• _Task description_
Within the listing below, please copy exactly the lines between the line holding "let old := if" and the line holding "this release is", inclusive.

────────────────────────────────────────

-- ==== Sys2Proof/Machine/Reset.lean ====
section
/-!
DEFINITION. Meanings of power-up, the kinds of reset, the boot stages, the lifeboat, and the shutdowns for temperature
(spec/17_startup.md; spec/15_power_thermal.md, R626 to R629).
-/

namespace Sys2Proof.Machine

/-- STICKY counters (R11): firmware restarts, quenches, trips, torn writes, losses of the two links. -/
def stickyCtrs : List Nat :=
  [Ctr.fwRestart, Ctr.thmQuench, Ctr.thmTrip, Ctr.nvmTorn, Ctr.linkDown 0, Ctr.linkDown 2]

/-- What every reset leaves of the flash: its contents; no operation begins or goes on, and a session has ended (R683). An
operation whose INTENT stands is kept as the torn write that the next boot finds (R661). -/
def Nvm.afterReset (n : Nvm) : Nvm :=
  let k (p : ImgPart) : ImgPart := if p.mark = 1 then { p with mark := 0 } else p
  { n with
    mib := 0, imgA := k n.imgA, imgB := k n.imgB, session := none, waiting := [], running := none, chosen := none, runFrom := 0,
    certBad := false, cur := match n.cur with | some o => if o.isOpen then some { o with asker := .nobody } else none | none => none }

/-- The trained links go down with a reset or a halt: each is counted, and but for a warm reset recorded (Table 3.11, R150). -/
def linksDown (s : State) (record : Bool) : State :=
  [0, 1].foldl (fun s l =>
    if (s.link l).trained then
      let s1 := s.inc (Ctr.linkDown (2 * l))
      if record then s1.post 0x2002 [] else s1
    else s) s

/-- What a warm reset leaves (Table 17.4): STICKY fields, flash and fuses, the log rings until they are saved (R695), the
levels at the inputs, the straps, and of the sideband the terminus ID, the event receivers and the messages that wait; every
other field of a register takes its reset value (R12). -/
def warmClear (s0 : State) : State :=
  let s := linksDown s0 false
  let z := State.reset
  { z with
    time := { Time.reset with refHold := s.time.refHold },
    io := { z.io with pinIn := s.io.pinIn },
    ctrs := s.ctrs.filter (fun c => stickyCtrs.contains c.1),
    links := s.links.map (fun x => (x.1, { HostLink.fresh with perst := x.2.perst })),
    log := { s.log with flushDue := false },
    pwr := { PwrUnit.reset with
      alert := s.pwr.alert, quenched := s.pwr.quenched, tripped := s.pwr.tripped, tripHold := s.pwr.tripHold },
    tri := { TriUnit.reset with isoA := s.tri.isoA, isoB := s.tri.isoB },
    vrs := Viras.reset s.boot.strapHub s.boot.strapNode,
    nvm := s.nvm.afterReset,
    sb := s.sb.map (fun x => (x.1, { SbPort.reset (0x1D + x.1) 0 with tid := x.2.tid, receiver := x.2.receiver, tx := x.2.tx })),
    sbSeen := s.sbSeen,
    boot := { Boot.reset with
      strapHub := s.boot.strapHub, strapBoot := s.boot.strapBoot, strapLink := s.boot.strapLink, strapNode := s.boot.strapNode,
      cause := s.boot.cause, rstN := s.boot.rstN, railHold := s.boot.railHold, standby := s.boot.standby, stopped := true,
      deferred := s.boot.deferred.filter (fun e => e.1 == 0x9015) },
    env := s.env, out := s.out, free := s.free, pending := s.pending }

/-- The reset that now begins has a cause; causes that coincide are all shown (Table 17.9). -/
def withCause (s : State) (c : Nat) : State :=
  let old := if s.boot.rstN || s.boot.railHold then s.boot.cause else 0
  { s with boot := { s.boot with cause := maskOf (bitList old 5 ++ bitList c 5) } }

/-- The boot begins, where nothing holds the device in reset (R690, R694). A reference clock that is lost at this release is
recorded among the first entries of the new boot (R95). -/
def startBoot (s : State) : State :=
  if s.boot.rstN || s.boot.railHold || !s.boot.standby || s.pwr.tripHold then s
  else
    let lost := if s.time.refHold then [(0x1002, [])] else []
    { s with boot := { s.boot with stopped := false, stage := 1, deferred := s.boot.deferred ++ lost } }

/-- The trip ends below 105 °C with RST_N asserted (R629). -/
def endTrip (s : State) : State :=
  if s.pwr.tripHold && s.boot.rstN && decide (s.pwr.temp < 1680) then
    { s with pwr := { s.pwr with tripHold := false }, boot := { s.boot with cause := setBits s.boot.cause 3 3 1 } }
  else s

/-- POWER_ON_RESET (R689, R698): everything but fuses, flash and the levels at the inputs is cleared. -/
def execPowerOnReset (s : State) : Host.Outcome State Fault Refusal :=
  let z := State.reset
  .next { z with
    io := { z.io with pinIn := s.io.pinIn }, env := s.env, out := s.out, free := s.free, pending := s.pending,
    log := { Log.reset with page := s.log.page, pages := s.log.pages }, nvm := s.nvm.afterReset,
    tri := { TriUnit.reset with isoA := s.tri.isoA, isoB := s.tri.isoB },
    pwr := { PwrUnit.reset with alert := s.pwr.alert },
    boot := { Boot.reset with rstN := true, standby := false, stopped := true } }

/-- STANDBY_RELEASE (R689): VDD_AUX has stayed above 2.9 V for 10 ms; the sideband serves. -/
def execStandbyRelease (s : State) : Host.Outcome State Fault Refusal :=
  .next { s with boot := { s.boot with standby := true } }

/-- RST_N_ASSERT (R629, R698, R746): a warm reset, which lasts until the release. -/
def execRstNAssert (t : List Int) (s : State) : Host.Outcome State Fault Refusal :=
  if s.boot.rstN then .next (endTrip (setTemps s t))
  else
    let s1 := warmClear (withCause s 2)
    .next (endTrip (setTemps { s1 with boot := { s1.boot with rstN := true } } t))

/-- RAIL_DROP (R690, R713): a monitored rail is below 90 % of nominal. -/
def execRailDrop (s : State) : Host.Outcome State Fault Refusal :=
  if s.boot.railHold then .next s
  else
    let s1 := warmClear (withCause s 16)
    .next { s1 with boot := { s1.boot with railHold := true } }

/-- RAIL_RETURN (R690): the rails are back; the internal hold ends. -/
def execRailReturn (refLost : Bool) (s : State) : Host.Outcome State Fault Refusal :=
  if !s.boot.railHold then .next s
  else .next (startBoot { s with boot := { s.boot with railHold := false }, time := { s.time with refHold := refLost } })

/-- RST_N_RELEASE (R53, R95, R693, R694): the straps are sampled (bit 0 ROLE, 1 BOOT, 2 LINK, 8 to 13 NODE, as ID_STRAPS has
them), and the boot begins. -/
def execRstNRelease (straps : Nat) (refLost : Bool) (t : List Int) (s : State) : Host.Outcome State Fault Refusal :=
  if !s.boot.rstN then .next s
  else
    let s1 := endTrip (setTemps s t)
    let hub := bit straps 0
    let node := bits straps 13 8
    .next (startBoot { s1 with
      boot := { s1.boot with rstN := false, strapHub := hub, strapBoot := bit straps 1, strapLink := bit straps 2, strapNode := node },
      vrs := Viras.reset hub node, time := { s1.time with refHold := refLost } })

/-- A write to ID_RESET reaches the register: PF0, or the lifeboat function, of an enabled link is presented (R701). -/
def idReset (s : State) (l : Nat) : Bool := s.boot.presented && s.enabledLinks.contains l && !s.boot.stopped

/-- A warm reset asked for by the register comes after a page program in progress, or 4 ms later without its end (R707). -/
def registerReset (s0 : State) (pageDone lifeboat : Bool) : State :=
  let s := if programming s0 && pageDone then flashStep s0 true else s0
  let s1 := warmClear (withCause s 4)
  startBoot { s1 with boot := { s1.boot with lbRequest := lifeboat } }

/-- ID_RESET_WARM (R707). -/
def execIdResetWarm (l : LinkId) (pageDone : Bool) (s : State) : Host.Outcome State Fault Refusal :=
  if idReset s l then .next (registerReset s pageDone false) else .next s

────────────────────────────────────────

• _Answer_
  let old := if s.boot.rstN || s.boot.railHold then s.boot.cause else 0
  { s with boot := { s.boot with cause := maskOf (bitList old 5 ++ bitList c 5) } }

/-- The boot begins, where nothing holds the device in reset (R690, R694). A reference clock that is lost at this release is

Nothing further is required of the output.